Material for this exercise:
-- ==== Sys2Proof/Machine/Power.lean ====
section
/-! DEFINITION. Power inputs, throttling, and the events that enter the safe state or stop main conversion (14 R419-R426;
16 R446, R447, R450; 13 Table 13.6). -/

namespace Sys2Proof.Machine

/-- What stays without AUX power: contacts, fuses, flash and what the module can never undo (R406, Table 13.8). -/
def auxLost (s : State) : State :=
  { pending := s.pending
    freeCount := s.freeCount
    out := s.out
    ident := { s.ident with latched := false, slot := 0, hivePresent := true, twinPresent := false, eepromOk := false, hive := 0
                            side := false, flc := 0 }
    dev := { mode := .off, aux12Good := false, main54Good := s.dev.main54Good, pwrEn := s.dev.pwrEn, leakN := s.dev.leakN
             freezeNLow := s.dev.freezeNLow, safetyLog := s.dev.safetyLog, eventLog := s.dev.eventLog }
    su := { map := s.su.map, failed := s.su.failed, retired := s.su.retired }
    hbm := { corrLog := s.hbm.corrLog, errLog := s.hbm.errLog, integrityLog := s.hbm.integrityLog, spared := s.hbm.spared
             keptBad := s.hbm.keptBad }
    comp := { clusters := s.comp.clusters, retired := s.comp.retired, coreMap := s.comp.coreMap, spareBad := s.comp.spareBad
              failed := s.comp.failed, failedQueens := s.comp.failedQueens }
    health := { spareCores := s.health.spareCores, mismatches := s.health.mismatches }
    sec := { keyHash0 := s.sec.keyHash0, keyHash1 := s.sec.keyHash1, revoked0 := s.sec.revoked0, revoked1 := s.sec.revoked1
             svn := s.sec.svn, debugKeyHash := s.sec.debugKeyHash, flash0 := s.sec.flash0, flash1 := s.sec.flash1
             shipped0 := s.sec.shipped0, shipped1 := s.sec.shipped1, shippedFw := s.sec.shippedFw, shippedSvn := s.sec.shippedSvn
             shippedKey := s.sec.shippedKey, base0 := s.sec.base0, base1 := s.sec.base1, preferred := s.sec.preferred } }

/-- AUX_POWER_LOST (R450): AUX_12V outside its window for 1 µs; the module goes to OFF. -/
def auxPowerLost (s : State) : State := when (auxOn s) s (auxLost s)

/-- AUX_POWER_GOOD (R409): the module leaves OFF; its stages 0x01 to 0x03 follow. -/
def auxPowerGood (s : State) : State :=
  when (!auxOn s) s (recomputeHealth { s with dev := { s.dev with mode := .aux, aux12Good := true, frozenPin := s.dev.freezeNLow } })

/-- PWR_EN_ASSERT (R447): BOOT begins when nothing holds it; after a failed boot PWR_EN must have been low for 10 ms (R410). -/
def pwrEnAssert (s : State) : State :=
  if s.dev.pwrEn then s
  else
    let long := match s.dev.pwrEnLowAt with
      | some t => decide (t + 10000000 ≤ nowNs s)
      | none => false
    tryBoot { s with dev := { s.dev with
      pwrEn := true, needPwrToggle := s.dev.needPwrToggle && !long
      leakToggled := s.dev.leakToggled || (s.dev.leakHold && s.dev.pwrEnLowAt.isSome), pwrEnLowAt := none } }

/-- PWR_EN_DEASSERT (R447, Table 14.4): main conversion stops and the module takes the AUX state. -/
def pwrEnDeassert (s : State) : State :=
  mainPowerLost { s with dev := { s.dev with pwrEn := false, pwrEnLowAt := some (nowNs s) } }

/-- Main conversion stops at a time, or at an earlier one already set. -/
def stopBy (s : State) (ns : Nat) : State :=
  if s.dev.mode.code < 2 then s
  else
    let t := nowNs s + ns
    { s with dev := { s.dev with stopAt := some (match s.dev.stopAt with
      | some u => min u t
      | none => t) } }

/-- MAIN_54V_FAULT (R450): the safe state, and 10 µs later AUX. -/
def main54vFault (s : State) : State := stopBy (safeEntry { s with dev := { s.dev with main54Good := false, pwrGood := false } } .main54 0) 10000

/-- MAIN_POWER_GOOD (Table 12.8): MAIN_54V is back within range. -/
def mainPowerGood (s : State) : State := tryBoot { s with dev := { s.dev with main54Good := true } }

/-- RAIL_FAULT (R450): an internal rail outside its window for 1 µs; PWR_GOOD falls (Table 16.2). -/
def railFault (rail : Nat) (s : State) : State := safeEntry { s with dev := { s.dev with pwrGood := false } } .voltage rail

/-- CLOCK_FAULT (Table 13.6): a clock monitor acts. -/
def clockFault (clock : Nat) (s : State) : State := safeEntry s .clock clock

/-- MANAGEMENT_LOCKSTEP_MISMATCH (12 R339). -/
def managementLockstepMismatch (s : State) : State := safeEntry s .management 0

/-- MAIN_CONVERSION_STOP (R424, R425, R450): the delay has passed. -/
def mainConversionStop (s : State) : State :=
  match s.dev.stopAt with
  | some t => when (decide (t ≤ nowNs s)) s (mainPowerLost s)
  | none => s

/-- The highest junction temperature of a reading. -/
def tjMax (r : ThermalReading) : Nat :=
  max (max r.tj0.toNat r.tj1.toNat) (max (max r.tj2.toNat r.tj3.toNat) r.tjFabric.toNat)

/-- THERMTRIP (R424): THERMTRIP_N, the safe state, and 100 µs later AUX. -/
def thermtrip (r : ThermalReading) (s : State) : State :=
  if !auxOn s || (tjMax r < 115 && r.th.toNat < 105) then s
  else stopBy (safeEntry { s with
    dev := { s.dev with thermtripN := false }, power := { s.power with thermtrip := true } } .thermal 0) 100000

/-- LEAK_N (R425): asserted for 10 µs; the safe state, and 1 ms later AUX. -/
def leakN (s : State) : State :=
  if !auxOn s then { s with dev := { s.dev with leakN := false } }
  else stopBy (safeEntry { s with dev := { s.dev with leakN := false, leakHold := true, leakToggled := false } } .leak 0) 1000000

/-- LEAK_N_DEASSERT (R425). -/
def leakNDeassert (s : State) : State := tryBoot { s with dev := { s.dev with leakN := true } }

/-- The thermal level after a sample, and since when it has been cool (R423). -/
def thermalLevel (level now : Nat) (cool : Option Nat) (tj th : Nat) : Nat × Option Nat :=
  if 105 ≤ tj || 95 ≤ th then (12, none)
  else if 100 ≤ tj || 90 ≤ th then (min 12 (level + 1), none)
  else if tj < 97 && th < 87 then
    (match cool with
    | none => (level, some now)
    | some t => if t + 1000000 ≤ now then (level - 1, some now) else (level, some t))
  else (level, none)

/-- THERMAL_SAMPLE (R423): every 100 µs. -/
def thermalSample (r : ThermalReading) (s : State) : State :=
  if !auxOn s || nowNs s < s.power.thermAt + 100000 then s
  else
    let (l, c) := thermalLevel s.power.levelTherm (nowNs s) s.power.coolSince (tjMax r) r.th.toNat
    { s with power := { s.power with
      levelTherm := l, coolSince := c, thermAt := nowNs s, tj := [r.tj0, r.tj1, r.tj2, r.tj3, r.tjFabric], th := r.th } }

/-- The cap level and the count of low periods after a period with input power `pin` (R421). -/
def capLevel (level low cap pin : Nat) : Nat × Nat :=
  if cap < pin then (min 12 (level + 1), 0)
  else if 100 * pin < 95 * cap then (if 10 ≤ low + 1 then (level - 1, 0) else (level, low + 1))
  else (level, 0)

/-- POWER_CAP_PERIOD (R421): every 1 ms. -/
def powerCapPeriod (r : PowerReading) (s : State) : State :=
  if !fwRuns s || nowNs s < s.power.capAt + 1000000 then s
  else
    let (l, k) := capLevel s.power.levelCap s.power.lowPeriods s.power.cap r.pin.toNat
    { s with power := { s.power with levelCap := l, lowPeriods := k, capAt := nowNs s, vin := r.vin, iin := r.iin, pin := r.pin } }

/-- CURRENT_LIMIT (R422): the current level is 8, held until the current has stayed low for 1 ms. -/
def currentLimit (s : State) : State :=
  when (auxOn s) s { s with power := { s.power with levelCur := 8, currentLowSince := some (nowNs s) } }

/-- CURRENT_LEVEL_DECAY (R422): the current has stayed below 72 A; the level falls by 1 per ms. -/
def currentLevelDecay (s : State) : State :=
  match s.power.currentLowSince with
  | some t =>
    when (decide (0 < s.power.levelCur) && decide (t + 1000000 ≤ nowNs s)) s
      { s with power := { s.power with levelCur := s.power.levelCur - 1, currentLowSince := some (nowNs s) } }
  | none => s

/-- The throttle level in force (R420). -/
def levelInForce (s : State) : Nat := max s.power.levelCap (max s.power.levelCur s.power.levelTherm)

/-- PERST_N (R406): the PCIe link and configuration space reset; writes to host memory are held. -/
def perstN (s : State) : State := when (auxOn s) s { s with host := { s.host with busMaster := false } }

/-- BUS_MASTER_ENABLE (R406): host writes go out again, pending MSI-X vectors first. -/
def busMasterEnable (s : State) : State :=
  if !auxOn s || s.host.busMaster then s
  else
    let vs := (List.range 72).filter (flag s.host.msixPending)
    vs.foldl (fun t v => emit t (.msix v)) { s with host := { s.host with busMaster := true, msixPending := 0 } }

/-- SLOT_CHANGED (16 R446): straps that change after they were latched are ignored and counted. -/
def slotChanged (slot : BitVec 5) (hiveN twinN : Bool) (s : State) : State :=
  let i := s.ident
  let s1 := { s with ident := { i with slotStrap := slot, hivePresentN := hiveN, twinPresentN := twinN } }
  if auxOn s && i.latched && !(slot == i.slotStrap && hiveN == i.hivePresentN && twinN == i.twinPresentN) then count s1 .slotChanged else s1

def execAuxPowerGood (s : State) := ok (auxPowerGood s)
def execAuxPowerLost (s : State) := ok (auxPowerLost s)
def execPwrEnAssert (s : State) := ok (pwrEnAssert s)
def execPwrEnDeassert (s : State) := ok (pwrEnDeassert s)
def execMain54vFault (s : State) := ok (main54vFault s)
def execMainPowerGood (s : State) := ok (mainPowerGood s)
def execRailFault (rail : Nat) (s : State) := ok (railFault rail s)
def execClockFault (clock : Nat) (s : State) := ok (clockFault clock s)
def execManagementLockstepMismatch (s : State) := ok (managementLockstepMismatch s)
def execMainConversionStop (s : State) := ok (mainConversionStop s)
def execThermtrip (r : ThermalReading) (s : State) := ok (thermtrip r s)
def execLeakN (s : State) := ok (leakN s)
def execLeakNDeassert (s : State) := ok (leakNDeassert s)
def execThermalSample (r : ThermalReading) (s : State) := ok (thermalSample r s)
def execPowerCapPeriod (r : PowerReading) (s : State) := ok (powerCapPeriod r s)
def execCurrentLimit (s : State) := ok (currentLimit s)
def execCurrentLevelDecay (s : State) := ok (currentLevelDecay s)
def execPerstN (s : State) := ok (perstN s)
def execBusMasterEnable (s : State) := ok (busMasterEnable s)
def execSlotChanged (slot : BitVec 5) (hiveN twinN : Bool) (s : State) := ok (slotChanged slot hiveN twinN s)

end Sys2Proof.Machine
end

Work task:
Repeat the material exactly. Begin with its first line and end with the line that has "namespace Sys2Proof.Machine".

Answer box:
-- ==== Sys2Proof/Machine/Power.lean ====
section
/-! DEFINITION. Power inputs, throttling, and the events that enter the safe state or stop main conversion (14 R419-R426;
16 R446, R447, R450; 13 Table 13.6). -/

namespace Sys2Proof.Machine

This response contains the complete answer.